# ASSIGNMENT
Could you reproduce the lines below from the one with "(∀ k, x.capture = .slotted k → fill k = some" through the one with "if c = some j then"? Keep both ends and add nothing.

☆ ☆ ☆ ☆

/-! ## The capture strobe (chapter 1) -/

/-- A capture strobe that a view takes settles the frame in capture and opens the next (R7 to R10). The slot of an empty
predecessor is filled again; the slot of any other predecessor becomes FREE, and then the lowest FREE slot is filled,
else that of the oldest READY frame, and with neither the frame is unslotted. The slot filled is set up as R10 lists,
its snapshot with the tone curve of the mode (R36), and every other slot stays. With the sequence exhausted the
predecessor's slot becomes FREE and nothing fills. EMPTY_FRAME or SHORT_FRAME fails for the frame that was in capture.
The pending development part comes into force first, and nothing else of the view changes: an open burst keeps its
binding. -/
def Obligations.CaptureStrobeOpensFrame : Prop :=
  ∀ (v : Side) (s : State), ViewsOk s → FaultsOk s → (s.view v).live = true →
    Completes (.captureStrobe v) s fun t =>
      let x := s.view v
      let y := t.view v
      let fill (k : Nat) : Option Nat := (x.slots[k]?.bind Slot.frame).map Frame.fillPoint
      let freed (sl : Slot) : Slot := { sl with state := .free, pinRequest := false, frame := none }
      let settled (j : Nat) : Option Slot :=
        if x.capture = .slotted j ∧ fill j ≠ some 0 then x.slots[j]?.map freed else x.slots[j]?
      y =
          { x with
            captureLatch := { time := s.timebase, awaiting := true }
            pendingDev := none
            nextSequence := y.nextSequence
            capture := y.capture
            slots := y.slots } ∧
        (∀ (j : Nat) (sl : Slot), x.slots[j]? = some sl → sl.state = .shown ∨ sl.state = .draining ∨ sl.state = .pinned →
          y.slots[j]? = some sl) ∧
        (∀ c, t.attach.current = some c →
          let d := (c.views.get v).dev
          t.snapshot v =
            { black := d.black, ratio := d.ratio, knee := d.knee, shift := d.shift
              curve := if s.ladder.mode = .night then d.curveB else d.curveA, glareThreshold := d.glareThreshold }) ∧
        (match x.nextSequence with
        | some n =>
          let opened : Frame :=
            { sequence := n, captureTime := s.timebase, fillPoint := 0, gap := false, writes := 0, signature := 0
              tiles := List.replicate 128 ⟨0, 0⟩, snapshot := t.snapshot v, staleLatched := false }
          y.nextSequence = (if n = BitVec.allOnes 32 then none else some (n + 1)) ∧
            ∃ c : Option Nat,
              (∀ k, x.capture = .slotted k → fill k = some 0 → c = some k) ∧
              ((∀ k, x.capture = .slotted k → fill k ≠ some 0) →
                (∀ (i : Nat) (sl : Slot), settled i = some sl → sl.state = .free →
                  (∀ (j : Nat) (sl' : Slot), j < i → settled j = some sl' → sl'.state ≠ .free) → c = some i) ∧
                ((∀ (i : Nat) (sl : Slot), settled i = some sl → sl.state ≠ .free) →
                  (∀ (i : Nat) (sl : Slot) (g : Frame), settled i = some sl → sl.state = .ready → sl.frame = some g →
                    (∀ (j : Nat) (sl' : Slot) (g' : Frame), j ≠ i → settled j = some sl' → sl'.state = .ready →
                      sl'.frame = some g' → g.sequence.toNat < g'.sequence.toNat) → c = some i) ∧
                  ((∀ (i : Nat) (sl : Slot), settled i = some sl → sl.state ≠ .ready) → c = none))) ∧
              y.capture = (match c with
                | some i => .slotted i
                | none => .unslotted (some n)) ∧
              ∀ j : Nat, y.slots[j]? =
                if c = some j then
                  (settled j).map fun sl => { sl with state := .filling, pinRequest := false, frame := some opened }
                else settled j
        | none =>
          y.nextSequence = none ∧ y.capture = .unslotted none ∧
            ∀ j : Nat, y.slots[j]? = if x.capture = .slotted j then x.slots[j]?.map freed else x.slots[j]?) ∧
        (match x.capture with
        | .slotted k =>
          ∀ f : Frame, x.slots[k]?.bind Slot.frame = some f →
            GivesIf (f.fillPoint = 0) (entryIndex .emptyFrame v) (.fail 0 (some f.sequence) s.timebase) s t ∧
              GivesIf (f.fillPoint ≠ 0) (entryIndex .shortFrame v)
                (.fail (detailWord 0 f.fillPoint) (some f.sequence) s.timebase) s t
        | _ => t.faults = s.faults ∧ t.report.backlog = s.report.backlog) ∧
        TakesParts v x.pendingDev none s t ∧ OnlyEvidence s t ∧
        OnlyChanges [viewPart v, .attach, .faults, .report, .statusWriter, .history] s t ∧ MarksStatus s t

☆ ☆ ☆ ☆

# EXERCISE RESPONSE
              (∀ k, x.capture = .slotted k → fill k = some 0 → c = some k) ∧
              ((∀ k, x.capture = .slotted k → fill k ≠ some 0) →
                (∀ (i : Nat) (sl : Slot), settled i = some sl → sl.state = .free →
                  (∀ (j : Nat) (sl' : Slot), j < i → settled j = some sl' → sl'.state ≠ .free) → c = some i) ∧
                ((∀ (i : Nat) (sl : Slot), settled i = some sl → sl.state ≠ .free) →
                  (∀ (i : Nat) (sl : Slot) (g : Frame), settled i = some sl → sl.state = .ready → sl.frame = some g →
                    (∀ (j : Nat) (sl' : Slot) (g' : Frame), j ≠ i → settled j = some sl' → sl'.state = .ready →
                      sl'.frame = some g' → g.sequence.toNat < g'.sequence.toNat) → c = some i) ∧
                  ((∀ (i : Nat) (sl : Slot), settled i = some sl → sl.state ≠ .ready) → c = none))) ∧
              y.capture = (match c with
                | some i => .slotted i
                | none => .unslotted (some n)) ∧
              ∀ j : Nat, y.slots[j]? =
                if c = some j then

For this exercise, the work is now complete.